Cape Town has taken two crucial steps towards creating one of the finest public transport systems in the country.
|||Cape Town - Cape Town has taken two crucial steps towards creating one of the finest public transport systems in the country.
The City of Cape Town’s council on Wednesday approved 12-year contracts for MyCiTi’s Vehicle Operating Companies (VOC), seen as a crucial next step for the roll-out of the service.
Mayoral committee member for transport Brett Herron said three companies that had been established by minibus taxi owners would be tasked with operating parts of the MyCiTi service during the initial roll-out of the system.
The contracts had been approved after three rounds of public participation between June 2010 and June 2013. “The companies will be responsible for operating the buses, in accordance with the timetables and routes as stipulated by Cape Town’s MyCiTi team; maintaining the buses they are allocated to operate on these routes; and managing the bus depots and staging areas,” Herron said.
“The success of MyCiTi depends on a number of factors. Firstly, the majority of the current minibus taxi operators must agree to having their operating licences suspended, and to scrapping their vehicles in favour of a shareholding in one of the companies. Secondly, competing bus companies must give up their subsidies for competing routes. Taking this into consideration, a long-term, 12-year contract was necessary to make an attractive offer to current public transport operators.”

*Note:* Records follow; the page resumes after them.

/-- A member joins: it captures a snapshot unless a step boundary is to come, and takes the tokens held for it (12 R335, R341). -/
def joinOp (s : State) (i : Nat) (g : GlobalOp) : State :=
  let p := s.part i
  let g1 := { g with joinedAt := some s.now }
  let serving := p.state == .serving || p.state == .draining
  let g2 := if serving && stepRunning p then g1 else captureOp s i g1
  let mine := fun (f : Frame) => fld f.data 4 2 == g.domain && fld f.data 0xC 4 == g.epoch
  let held := p.heldTokens.filter mine
  let s1 := (modGlobal s i g.ticket fun _ => g2).modPart i fun p => { p with heldTokens := p.heldTokens.filter fun f => !mine f }
  let r := tryUp s1 i g2
  let s2 := deliverAll r.1 i r.2
  held.foldl (fun s f => match joinedOp s i g.domain g.epoch with
    | some g => let r := takeToken12 s i g f.data; deliverAll r.1 i r.2
    | none => bump s .blazeDrop i 0 1) s2

/-- Snapshots and partition resets that act at a step boundary (12 R341, R342). -/
def boundaryGlobals (i : Nat) (s : State) : State :=
  let due := (s.part i).globals.filter fun g => g.resetDue
  let s1 := due.foldl (fun s g => partitionReset s i g.ticket) s
  let snaps := (s1.part i).globals.filter fun g => g.open_ && g.joinedAt.isSome && g.code == .snapshotTake && g.captured.isNone
  snaps.foldl (fun s g =>
    let g1 := captureOp s i g
    let r := tryUp (modGlobal s i g.ticket fun _ => g1) i g1
    deliverAll r.1 i r.2) s1

/-- Legal states of global commands (02 R57). -/
def globalState (st : PState) : Bool := st == .bound || st == .loaded || st == .serving || st == .draining

/-- An operation of the domain is outstanding. -/
def domainBusy (p : Partition) (domain : Nat) : Bool :=
  p.globals.any fun g => g.open_ && g.joinedAt.isSome && g.domain == domain

/-- A global command is taken (12 R333, R335). -/
def globalStart (c : Code) (i : Nat) (l : List Byte) (t : Nat) (s : State) : State :=
  let g := globalOp c l t
  let busy := (s.part i).globals.any fun x => x.open_ && x.domain == g.domain
  let s1 := s.modPart i fun p => { p with
    globals := p.globals ++ [g], lastEpochs := setKey p.lastEpochs g.domain g.epoch }
  if busy then s1 else groupResetNow (joinOp s1 i g)

def cmdGlobal (c : Code) (r : Req) (t : Nat) (s : State) : State :=
  let i := reqPid s r
  let p := reqPart s r
  runCmd c (pairPart s r)
    { Need.pass with
      form := globalForm s i c r.pay
      state := globalState p.state && decide (lookupD p.lastEpochs (fld r.pay 0 2) 0 < fld r.pay 4 4)
      room := if 16 ≤ p.globals.countP (·.open_) then some .noSpace else none }
    (globalStart c i r.pay) r t s

def cmdBarrierJoin (r : Req) (t : Nat) (s : State) : State := cmdGlobal .barrierJoin r t s
def cmdBroadcastSend (r : Req) (t : Nat) (s : State) : State := cmdGlobal .broadcastSend r t s
def cmdSnapshotTake (r : Req) (t : Nat) (s : State) : State := cmdGlobal .snapshotTake r t s
def cmdGroupReset (r : Req) (t : Nat) (s : State) : State := cmdGlobal .groupReset r t s

/-- BARRIER_JOIN (12 R333, R339). -/
def execBarrierJoin (r : Req) (s : State) : Host.Outcome State Fault Refusal := live s (enter .barrierJoin cmdBarrierJoin r s)
/-- BROADCAST_SEND (12 R333, R340). -/
def execBroadcastSend (r : Req) (s : State) : Host.Outcome State Fault Refusal :=
  live s (enter .broadcastSend cmdBroadcastSend r s)
/-- SNAPSHOT_TAKE (12 R333, R341). -/
def execSnapshotTake (r : Req) (s : State) : Host.Outcome State Fault Refusal := live s (enter .snapshotTake cmdSnapshotTake r s)
/-- GROUP_RESET (12 R333, R342). -/
def execGroupReset (r : Req) (s : State) : Host.Outcome State Fault Refusal := live s (enter .groupReset cmdGroupReset r s)

/-- A command deferred behind an outstanding operation of its domain starts once that has completed (12 R335). -/
def deferredStart (i domain : Nat) (s : State) : State :=
  let p := s.part i
  if domainBusy p domain then s
  else match p.globals.find? fun g => g.open_ && g.joinedAt.isNone && g.domain == domain with
    | some g => groupResetNow (joinOp s i g)
    | none => s

def execGlobalDeferredStart (part domain : Nat) (s : State) : Host.Outcome State Fault Refusal := live s (deferredStart part domain s)

/-! ### Timeouts and lost neighbours (12 R336) -/

/-- A member waits no longer for its children among `gone`. -/
def giveUp (s : State) (i : Nat) (g : GlobalOp) (gone : Nat → Bool) : State :=
  let g1 := giveUpOn s i g gone
  let r := tryUp (modGlobal s i g.ticket fun _ => g1) i g1
  deliverAll r.1 i r.2

/-- The joined operation of a domain. -/
def domainOp (s : State) (i domain : Nat) : Option GlobalOp :=
  (s.part i).globals.find? fun g => g.open_ && g.joinedAt.isSome && g.domain == domain

/-- TimeoutMs after its own join a parent stops waiting for silent children (12 R336; log 28). -/
def childTimeout (i domain : Nat) (s : State) : State :=
  match domainOp s i domain with
  | some g => match g.joinedAt with
    | some at_ => if g.sentUpAt.isNone && decide (at_ + 1000000 * g.timeoutMs ≤ s.now) then giveUp s i g fun _ => true else s
    | none => s
  | none => s

def execBlazeChildTimeout (part domain : Nat) (s : State) : Host.Outcome State Fault Refusal :=
  live s (childTimeout part domain s)

/-- No DOWN within TimeoutMs of sending UP (12 R336; log 28). -/
def downTimeout (i domain : Nat) (s : State) : State :=
  match domainOp s i domain with
  | some g => match g.sentUpAt with
    | some at_ => if at_ + 1000000 * g.timeoutMs ≤ s.now then ownTimeout s i g else s
    | none => s
  | none => s

def execBlazeDownTimeout (part domain : Nat) (s : State) : Host.Outcome State Fault Refusal := live s (downTimeout part domain s)

/-- A module was declared lost: waits for tree neighbours on it end at once (12 R336). -/
def globalsLose (m : W16) (s : State) : State :=
  (List.range 32).foldl (fun s i =>
    ((s.part i).globals.filter fun g => g.open_ && g.joinedAt.isSome).foldl (fun s g =>
      let pos := opPos s i g
      let away := fun c => w16 (g.members.getD c (0, 0)).1 == m
      if g.sentUpAt.isSome then (if pos != 0 && away (treeParent pos) then ownTimeout s i g else s)
      else if (treeChildren g.members.length pos).any away then giveUp s i g away else s) s) s

end Sys2Proof.Machine
end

The operation of the bus services will be funded by grant revenue from the national government’s public transport infrastructure grant, the public transport network operating grant, the public transport operating grant, and fare and advertising revenue. Herron argued that the long-term contracts also incentivised the companies to maintain the vehicles. This progress would now allow the city to hasten the expansion of the service.

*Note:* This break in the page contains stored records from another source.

/-- Requests of the two passes of a GENERATOR batch in the order of their first rows, with the lines of each one's list (11
R488). -/
def batchLists (p : Partition) (b : Batch) : List (Nat × Nat) :=
  match partModel p b.model with
  | some m =>
    let one := fun (rows : List BatchRow) => (distinct (rows.map (·.ctx))).map fun c => (c, listLines m.layers (rowsTop rows c))
    if m.kind = 2 then one b.rows0 ++ one b.rows1 else []
  | none => []

/-- The line of the list of each request with rows in a GENERATOR pass of a step: the lists of one step lie one after another
from line 0 of the KV area (11 R488). -/
def kvLines (p : Partition) (bs : List Batch) : List (Nat × Nat) :=
  ((bs.flatMap (batchLists p)).foldl (fun (acc : List (Nat × Nat) × Nat) x => (acc.1 ++ [(x.1, acc.2)], acc.2 + x.2)) ([], 0)).1

/-- The step table of a pass (11 R307): Pos, Context, KvLine and Row0 of each row. -/
def stepTable (lines : List (Nat × Nat)) (rows : List BatchRow) : List Byte :=
  (rows.zipIdx).flatMap fun r =>
    leBytes 4 r.1.pos ++ leBytes 4 r.1.ctx ++ leBytes 4 (lookupD lines r.1.ctx 0) ++ leBytes 4 (rowStart rows r.2)

/-- The batches of the step a launch was formed for. -/
def launchBatches (s : State) (l : Launch) : List Batch :=
  match (s.part l.part).steps.find? fun x => x.no == l.stepNo with
  | some x => x.batches
  | none => []

/-- Step table and page lists of a pass, before its first launch. -/
def passTables (s : State) (l : Launch) (m : Model) : State :=
  let gen := m.kind == 2
  let lines := if gen then kvLines (s.part l.part) (launchBatches s l) else []
  let s1 := match m.tensors.findIdx? fun t => t.step with
    | some k => s.viewStore l.part .ctrl (l.bases.getD k 0) (bytesAt (stepTable lines l.rows) 0
        (min (16 * l.rows.length) (tensorBytes m k)))
    | none => s
  if gen then
    (distinct (l.rows.map (·.ctx))).foldl (fun s id => match s.ctx? id with
      | some c => areaPut s l.part .ctrl 2 (256 * lookupD lines id 0) ((pageList m c (rowsTop l.rows id)).flatMap (leBytes 4))
      | none => s) s1
  else s1

/-- The T1 operands of a launch start their fills (05 R127, R131). -/
def operandFills (s : State) (l : Launch) (m : Model) (recs : List (List Byte)) : State :=
  (groupT1 m recs).foldl (fun s k => match m.tensors[k]? with
    | some t =>
      let id := s.nextId
      let r := startFill s l.part 1 0 (m.res.frame * frameBytes + t.dataRef) t.bytes (.operand l.id k)
      r.1.modLaunch l.id fun l => { l with awaits := l.awaits ++ [id] }
    | none => s) s

/-- The gather of a launch starts (11 R306): its own rows, and peers asked for the others; a shard no module can serve is
simply not asked. A table that is not loaded fails the batch (log 63). -/
def launchGather (s : State) (l : Launch) : State :=
  match l.gather with
  | none => s
  | some (tab, _, _) => match (s.part l.part).tables.find? fun t => t.id == tab with
    | none => failBatch s l .fault
    | some tb =>
      let idx := l.rows.map fun r => r.token.getD 0
      let ok := idx.filter (indexOkFor tb)
      let job := s.nextId
      let s1 := (addJob s l.part l.id none .gather).modJob job fun j => { j with room := gatherRoom tb l.gatherFmt [ok] }
      feedUnits (askRows s1 l.part job tb 0 (gatherItems tb ok)).1

/-- The parameter block of a request's SAMPLE (04 R112; 11 R296). -/
def sampleParams (c : Ctx) : List Byte :=
  leBytes 8 c.sampling.seed.toNat ++ leBytes 4 c.output.length ++ leBytes 4 c.sampling.invTemp.toNat ++
    leBytes 4 c.sampling.topP.toNat ++ leBytes 4 (boolNat c.sampling.greedy) ++ leBytes 8 0

/-- What a launch of SAMPLE prepares when it is posted: the step masks that the Teasel writes (07 R209), the parameter blocks,
and the Tally tasks that select candidates, which it waits for (11 R296; 10 R280). -/
def prepareSample (s : State) (l : Launch) : State :=
  let base := workAt s l.part l.id
  feedUnits ((l.tasks.flatMap fun t => match t.body with
    | .sample rows => rows
    | .record _ => []).foldl (fun s r => match s.ctx? r.ctx with
      | none => s
      | some c =>
        let mask := (tokenizerOf s c c.generator).bind fun t =>
          (c.opts.grammar.bind fun n => partGrammar (s.part c.part) n).map fun g => g.stepMask t.eos c.gstate
        let s1 := match r.mask, mask with
          | some (o, k), some bytes => areaPut s l.part .text 4 (base + o) (bytesAt bytes 0 (256 * k))
          | _, _ => s
        let s2 := areaPut s1 l.part .ctrl 4 (base + r.param) (bytesAt (sampleParams c) 0 256)
        if r.list.isNone then s2
        else (addJob s2 l.part l.id none (.candidates l.id c.id)).modLaunch l.id fun l => { l with lists := l.lists ++ [s2.nextId] }) s)

/-- What a launch prepares when it is posted. -/
def prepareLaunch (s : State) (id : Nat) : State :=
  match s.launch? id with
  | none => s
  | some l =>
    match l.kind with
    | .group mid pass g =>
      if l.cont then s else match partModel (s.part l.part) mid with
        | none => s
        | some m =>
          let s1 := if g = (m.passes.getD pass (0, 0, 0)).1 then passTables s l m else s
          let recs := groupTasks (imageBytes s l.part m) (m.groups.getD g ⟨0, 0, 0, 0, 0, 0, 0, 0, 0⟩)
          launchGather (operandFills s1 l m recs) l
    | .sample _ _ => prepareSample s l
    | _ => s

/-! ### Posting (04 R116; 12 R323, R324; 15 R401, R402, R406) -/

/-- First multiple of 256 at or above. -/
def roundEpoch (n : Nat) : Nat := alignUp 256 n

/-- Longest leading part of some tasks that `stands` stands and `amps` amperes hold. -/
def fitTasks (stands amps : Nat) : Nat → Nat → List Task → List Task × List Task
  | _, _, [] => ([], [])
  | n, a, t :: r =>
    if n < stands ∧ a + t.credit ≤ amps then
      let x := fitTasks stands amps (n + 1) (a + t.credit) r
      (t :: x.1, x.2)
    else ([], t :: r)

/-- Amperes one launch of a partition may request (15 R398, R406). -/
def launchAmps (s : State) (i : Nat) : Nat :=
  let cap := s.cut.caps.getD i 0
  if cap = 0 then 1152 else min 1152 cap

Simultaneously on Wednesday, the City of Cape Town adopted “the Transport for Cape Town By-law of 2013”, which the city believes will make for “easier, faster, more convenient and more cost-effective transport”.
Mayor Patricia de Lille launched the new transport authority, to be known as Transport for Cape Town (TCT), last October and the by-law adopted on Wednesday was “to guide the establishment of a governance structure, operating parameters and requirements for TCT”.
The city said on Wednesday that the by-law “makes it possible for all nine of the city’s transport functions to be housed under one governance structure.
The by-law will allow for the development of an integrated transport network across the city, accessible within 500m of nearly every home. It will now go through the gazetting process,” the city said.